I have stopped for 8 years. I tried and tried, hated myself when I couldnt do it. Gave up for a week, had a cigarette, felt sick but carried on, it was madness. However, after reading AC I closed the last page and never wanted to smoke again. Actually confession time, it even stopped me smoking dope (just socially honest!) as I just didnt want the nicotine, now that was impressive.

I really am a bit evangelical about it, but I just know that feeling of lighting another fag when you dont even really want one, but you smoke it anyway. And smoking through flu and feeling dreadful but just keeping going because you cannot get by without one. It sucks.

Aloveheart · 15/02/2007 09:47

wow eight years!! well done you.

just been reading whyquit and it's so true especially the one being your friend who is acutally fags.

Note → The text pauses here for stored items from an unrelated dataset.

/-- The descriptor at `a`, as context `k` sees memory. -/
def State.desc (s : State) (k a : Nat) : Desc where
  freq   := s.ownNum k a 4
  mode   := s.ownNum k (a + 4) 1
  opts   := s.ownNum k (a + 5) 1
  level  := s.ownNum k (a + 6) 1
  pre    := s.ownNum k (a + 7) 1
  buf    := s.ownNum k (a + 8) 4
  len    := s.ownNum k (a + 0xC) 2
  pidx   := s.ownNum k (a + 0xE) 2
  key    := s.ownNum k (a + 0x10) 1
  lnch   := s.ownNum k (a + 0x11) 1
  chain  := s.ownNum k (a + 0x12) 1
  span   := s.ownNum k (a + 0x14) 4
  cword  := s.ownNum k (a + 0x18) 4
  cls    := s.ownNum k (a + 0x1C) 1
  target := s.ownNum k (a + 0x1E) 2

/-- RATE of MODE. -/
def Desc.rate (x : Desc) : Nat := natBits x.mode 2 0

/-- WIDTH of MODE, coded. -/
def Desc.width (x : Desc) : Nat := natBits x.mode 5 4

/-- LATE_POL of OPTS. -/
def Desc.pol (x : Desc) : Nat := natBits x.opts 5 4

/-- FREQ is 17 bits wide. -/
def Desc.freqOk (x : Desc) : Bool := decide (x.freq < 2 ^ 17)

/-- The limit of RATE for a width (Table 1-4). -/
def rateLimit (width : Nat) : Nat := if width = 0 then 1 else if width = 1 then 2 else if width = 2 then 3 else 5

/-- MODE holds no reserved value and no RATE above its width's limit. -/
def Desc.modeOk (x : Desc) : Bool := decide (x.rate ≤ rateLimit x.width) && natBits x.mode 7 6 != 3

/-- OPTS holds no reserved value. -/
def Desc.optsOk (x : Desc) : Bool := natBits x.opts 7 6 == 0 && x.pol != 3

/-- LEVEL holds no reserved value. -/
def Desc.levelOk (x : Desc) : Bool := decide (x.level ≤ 80) || x.level == 127

/-- PRE holds no reserved value. -/
def Desc.preOk (x : Desc) : Bool := x.pre == 0 || (decide (16 ≤ x.pre) && decide (x.pre ≤ 64))

/-- PIDX names an entry or none. DEDUCED: other values are reserved. -/
def Desc.pidxOk (x : Desc) : Bool := decide (x.pidx < 4096) || x.pidx == 0xFFFF

/-- LNCH names a launcher or asks for a free one; it is read when AT = 1. -/
def Desc.lnchOk (x : Desc) (at_ : Bool) : Bool := !at_ || decide (x.lnch < 32) || x.lnch == 0xFF

/-- CHAIN names a receive chain. DEDUCED: RXWIN and RSSI of CHAIN = 2 end with BAD_COMMAND. -/
def Desc.rxOk (x : Desc) : Bool := decide (x.chain < 2)

/-- The receive chain that CHAIN names. -/
def Desc.rx (x : Desc) : Chain := if x.chain = 1 then .b else .a

/-- The radio operation that a descriptor asks for. -/
def Desc.op (x : Desc) (kind : OpKind) (k : Fin 64) (d : Nat) (c : Ctx) : RadioOp :=
  { RadioOp.new kind (some k) d c.prio c.ticket with
    freq := 2 * x.freq, width := 2 ^ x.width, rate := x.rate, mod4 := x.mode.testBit 3, sset := natBits x.mode 7 6
    fec := x.opts.testBit 0, white := x.opts.testBit 1, lbt := x.opts.testBit 2, doSeal := x.opts.testBit 3, pol := x.pol
    chain := x.chain, buf := x.buf, len := x.len, pidx := x.pidx, key := x.key }

/-! What the radio instructions share. -/

/-- AT, x[2]. -/
def atBit (w : Nat) : Bool := w.testBit 2

/-- The stamp in t_TS, TS = x[1:0]. -/
def Ctx.ts (c : Ctx) (w : Nat) : Nat := c.stampOf (natBits w 1 0)

/-- The encoding of a radio instruction: x within `mask`, b g0 unless it is used. -/
def radioOk (w mask : Nat) (useB : Bool) : Bool := fx w &&& mask == fx w && (useB || fb w == 0)

/-- TS names a stamp with AT = 1 only; without it the field is unused (R274, R291). TXF uses it always, to report T. -/
def tsOk (w : Nat) : Bool := atBit w || natBits w 1 0 == 0

/-- An operation that ends at once with a radio status word. -/
def State.radioNow (s : State) (k : Fin 64) (d status extra : Nat) : State :=
  s.finish k.val d (s.radioWord status false extra)

/-- The descriptor of a radio instruction read; a refused or unusable block traps. `f` has the state before p moves. -/
def State.radio (s : State) (k : Fin 64) (w : Nat) (parity : ParityHit) (f : State → Desc → State) : State :=
  let a := ((s.cx k.val).rd (fa w)).toNat
  let r := s.block a 32 parity
  if r.2 ≠ 0 then r.1.trap k r.2 else f r.1 (r.1.desc k.val a)

/-- CMR is in the failed state: no radio operation starts (R309). -/
def State.radioDead (s : State) : Bool := s.cmr.st == 6

/-- A radio operation begun by `f`, or ended at once when its descriptor is bad or CMR has failed. -/
def State.radioGo (s : State) (k : Fin 64) (d : Nat) (ok : Bool) (f : State → State) : State :=
  let s := s.next k
  if !ok then s.radioNow k d Status.badCommand 0
  else if s.radioDead then s.radioNow k d Status.radioLost 0
  else f s

/-- The launcher that AT arms: `f` goes on with it, or with none when AT = 0; a launcher refused ends the instruction. -/
def State.withLnch (s : State) (k : Fin 64) (d : Nat) (at_ : Bool) (x : Desc) (f : Option (Fin 32) → State) : State :=
  if !at_ then f none
  else
    match s.lnPick x.lnch k with
    | some (some n) => f (some n)
    | some none => s.radioNow k d Status.badCommand 0
    | none => s.radioNow k d Status.queueFull 0

/-- A launcher armed with ACTION = RADIO for an operation (R291). What ARG reads is a free value. -/
def State.armRadio (s : State) (n : Fin 32) (t rep pol : Nat) (k : Fin 64) (id : Nat) (late : Bool) : State :=
  let s := s.lnFree n.val
  let s := s.draw.lnArmInstr n.val t 1 (Config.unmeasured s.free % 256) rep pol k (some id)
  s.setLauncher n.val { s.launcher n.val with late := late }

/-- An operation's launcher armed, when it has one. -/
def State.armOpt (s : State) (n : Option (Fin 32)) (t pol : Nat) (k : Fin 64) (id : Nat) (late : Bool) : State :=
  match n with
  | some n => s.armRadio n t 0 pol k id late
  | none => s

/-! TUNE. -/

/-- A TUNE without AT: OFF powers off; otherwise the claims are placed, and the tune follows them. -/
def State.tuneNow (s : State) (k : Fin 64) (o : RadioOp) : State :=
  let id := s.opNext
  if o.freq = 0 then
    ((s.addOp { o with phase := .lock }).park k.val .radio (.radio id)).tuneAdd o.syn ⟨0, none, o.force, some id, o.ticket⟩
  else
    let s := (s.addOp { o with phase := .claim }).park k.val .well (.radio id)
    let r := s.powerClaim o.syn o.prio o.ticket
    if !r.2 then r.1.opEnd id Status.budgetDenied 0
    else if r.1.powerHeld o.syn then r.1.tuneGo id { o with phase := .claim }
    else r.1

/-- A TUNE with AT: it waits for its launcher. -/
def State.tuneAt (s : State) (k : Fin 64) (o : RadioOp) (n : Fin 32) (t : Nat) : State :=
  let id := s.opNext
  let s := (s.addOp { o with phase := .release, at_ := true, lnch := some n, t := t }).park k.val .radio (.radio id)
  s.armRadio n t 0 o.pol k id (s.lateArm t)

/-- The conditions of TUNE (R51, R290, Table 14-3). -/
def State.tuneOk (s : State) (x : Desc) (at_ off : Bool) : Bool :=
  x.freqOk && decide (x.chain < 3) && x.lnchOk at_ && (!at_ || x.pol != 3) && (off || wordOk (wordOf2 (2 * x.freq))) &&
    !(x.chain == 1 && (s.single || s.diversity))

/-- TUNE. An operation with frequency 0 is a power-off. -/
def execOpTune (k : Fin 64) (env : Env) (s : State) : Host.Outcome State Fault Refusal :=
  s.issue k env 0x30 (fun s w => s.coded k (radioOk w 0x1F false && tsOk w) (s.radio k w env.parity (fun s x =>
    let off := w.testBit 3
    s.radioGo k (fd w) (s.tuneOk x (atBit w) off) (fun s =>
      let c := s.cx k.val
      let o := { x.op .tune k (fd w) c with freq := if off then 0 else 2 * x.freq, force := w.testBit 4 }
      s.withLnch k (fd w) (atBit w) x (fun n =>
        match n with
        | some n => s.tuneAt k o n (c.ts w)
        | none => s.tuneNow k o)))))

/-! RXWIN. -/

/-- The lowest free place of the 128-entry window table. -/
def State.winFree (s : State) : Option Nat := (List.range 128).find? (fun i => (s.win i).isNone)

/-- A window taken out of the table; an instruction that waits for it ends with ABORTED. DEDUCED. -/
def State.winDrop (s : State) (i : Nat) : State :=
  let s := { s with wins := Tab.drop i s.wins }
  s.opIds.foldl (fun s id => match s.op id with
    | some o => if o.kind == .rxwin && o.seq == i then
        (match o.lnch with
          | some n => if (s.launcher n.val).op == some id then s.lnOff n.val else s
          | none => s).opEnd id Status.aborted 0
      else s
    | none => s) s

/-- Windows of a chain with POWER that are open. -/
def State.powerOpen (s : State) (c : Chain) : Bool :=
  s.wins.any (fun p => match p.2 with
    | some y => y.isOpen && y.power && y.chain == c
    | none => false)

/-- CANCEL: every window of a partner removed; EN_n of a chain falls when an open POWER window of it went and none is left
open. DEDUCED: the removal is the window's end. -/
def State.winCancel (s : State) (pidx : Nat) : State :=
  let old := s
  let ids := s.wins.filterMap (fun p => match p.2 with
    | some y => if y.pidx = pidx then some p.1 else none
    | none => none)
  let s := ids.foldl State.winDrop s
  let left (c : Chain) : Bool := s.wins.any (fun p => match p.2 with
    | some y => y.isOpen && y.chain == c
    | none => false)
  let close (s : State) (c : Chain) : State :=
    if old.powerOpen c && !s.powerOpen c && !left c then (s.setFld (enFld c) 0).palJudge s (s.ticketNow 7) else s
  close (close s .a) .b

/-- A window placed; with AT its launcher armed, and with POWER as well its context parked. -/
def State.winAdd (s : State) (k : Fin 64) (d : Nat) (x : Desc) (o : RadioOp) (power : Bool) (n : Option (Fin 32)) (t : Nat) :
    State :=
  match s.winFree with
  | none => s.radioNow k d Status.queueFull 0
  | some i =>
    let y : RxWin := ⟨x.pidx, x.rx, x.freq, 2 ^ x.width, t, t + x.span * 6000, power, false⟩
    let s := { s with wins := Tab.set (fun _ => none) s.wins i (some y) }
    match n with
    | none => s.radioNow k d Status.ok i
    | some n =>
      let id := s.opNext
      let s := s.addOp { o with seq := i, at_ := true, lnch := some n, t := t, phase := if power then .window else .release }
      let s := if power then s.park k.val .radio (.radio id) else s.radioNow k d Status.ok i
      s.armRadio n t 0 o.pol k id (s.lateArm t)

/-- RXWIN. -/
def execOpRxwin (k : Fin 64) (env : Env) (s : State) : Host.Outcome State Fault Refusal :=
  s.issue k env 0x31 (fun s w => s.coded k (radioOk w 0x1F false && tsOk w) (s.radio k w env.parity (fun s x =>
    let ok := x.freqOk && x.modeOk && x.rxOk && x.pidxOk && x.lnchOk (atBit w) && (!atBit w || x.pol != 3)
    if w.testBit 3 then
      if ok then ((s.next k).winCancel x.pidx).radioNow k (fd w) Status.ok 0
      else (s.next k).radioNow k (fd w) Status.badCommand 0
    else s.radioGo k (fd w) ok (fun s =>
      let c := s.cx k.val
      s.withLnch k (fd w) (atBit w) x (fun n =>
        s.winAdd k (fd w) x (x.op .rxwin k (fd w) c) (w.testBit 4) n (if atBit w then c.ts w else s.stamp))))))

/-! Transmissions. -/

/-- A transmission begun (R117): added, its context parked, its launcher armed, then step 1. One whose release point has
gone by already is late (R34). -/
def State.txStart (s : State) (k : Fin 64) (o : RadioOp) (n : Option (Fin 32)) : State :=
  let id := s.opNext
  let past := o.at_ && decide (o.t - s.lead < s.stamp)
  let s := (s.addOp { o with lnch := n }).park k.val .radio (.radio id)
  if s.txRefused o.freq o.width o.air then s.opEnd id Status.badCommand 0
  else
    let s := (s.armOpt n o.t o.pol k id past).txBegin id
    match n, s.op id with
    | none, some q => if past then s.txLate id q.phase else s
    | _, _ => s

It would be the best think i could give my son for his 7th birthday. I don't want them to smoke when they are older. and they are more likely to if i do.

i feel like crying why am i doing it to myself but i still end up chuffing away like chimney this is my last day of smoking, i am gonna really try to stop tommorow. i really am. i want to. give me strength please.

Aloveheart · 15/02/2007 09:49

manic poster this mornign, my son even drew a picture of me with a fag in my hand,... the shame.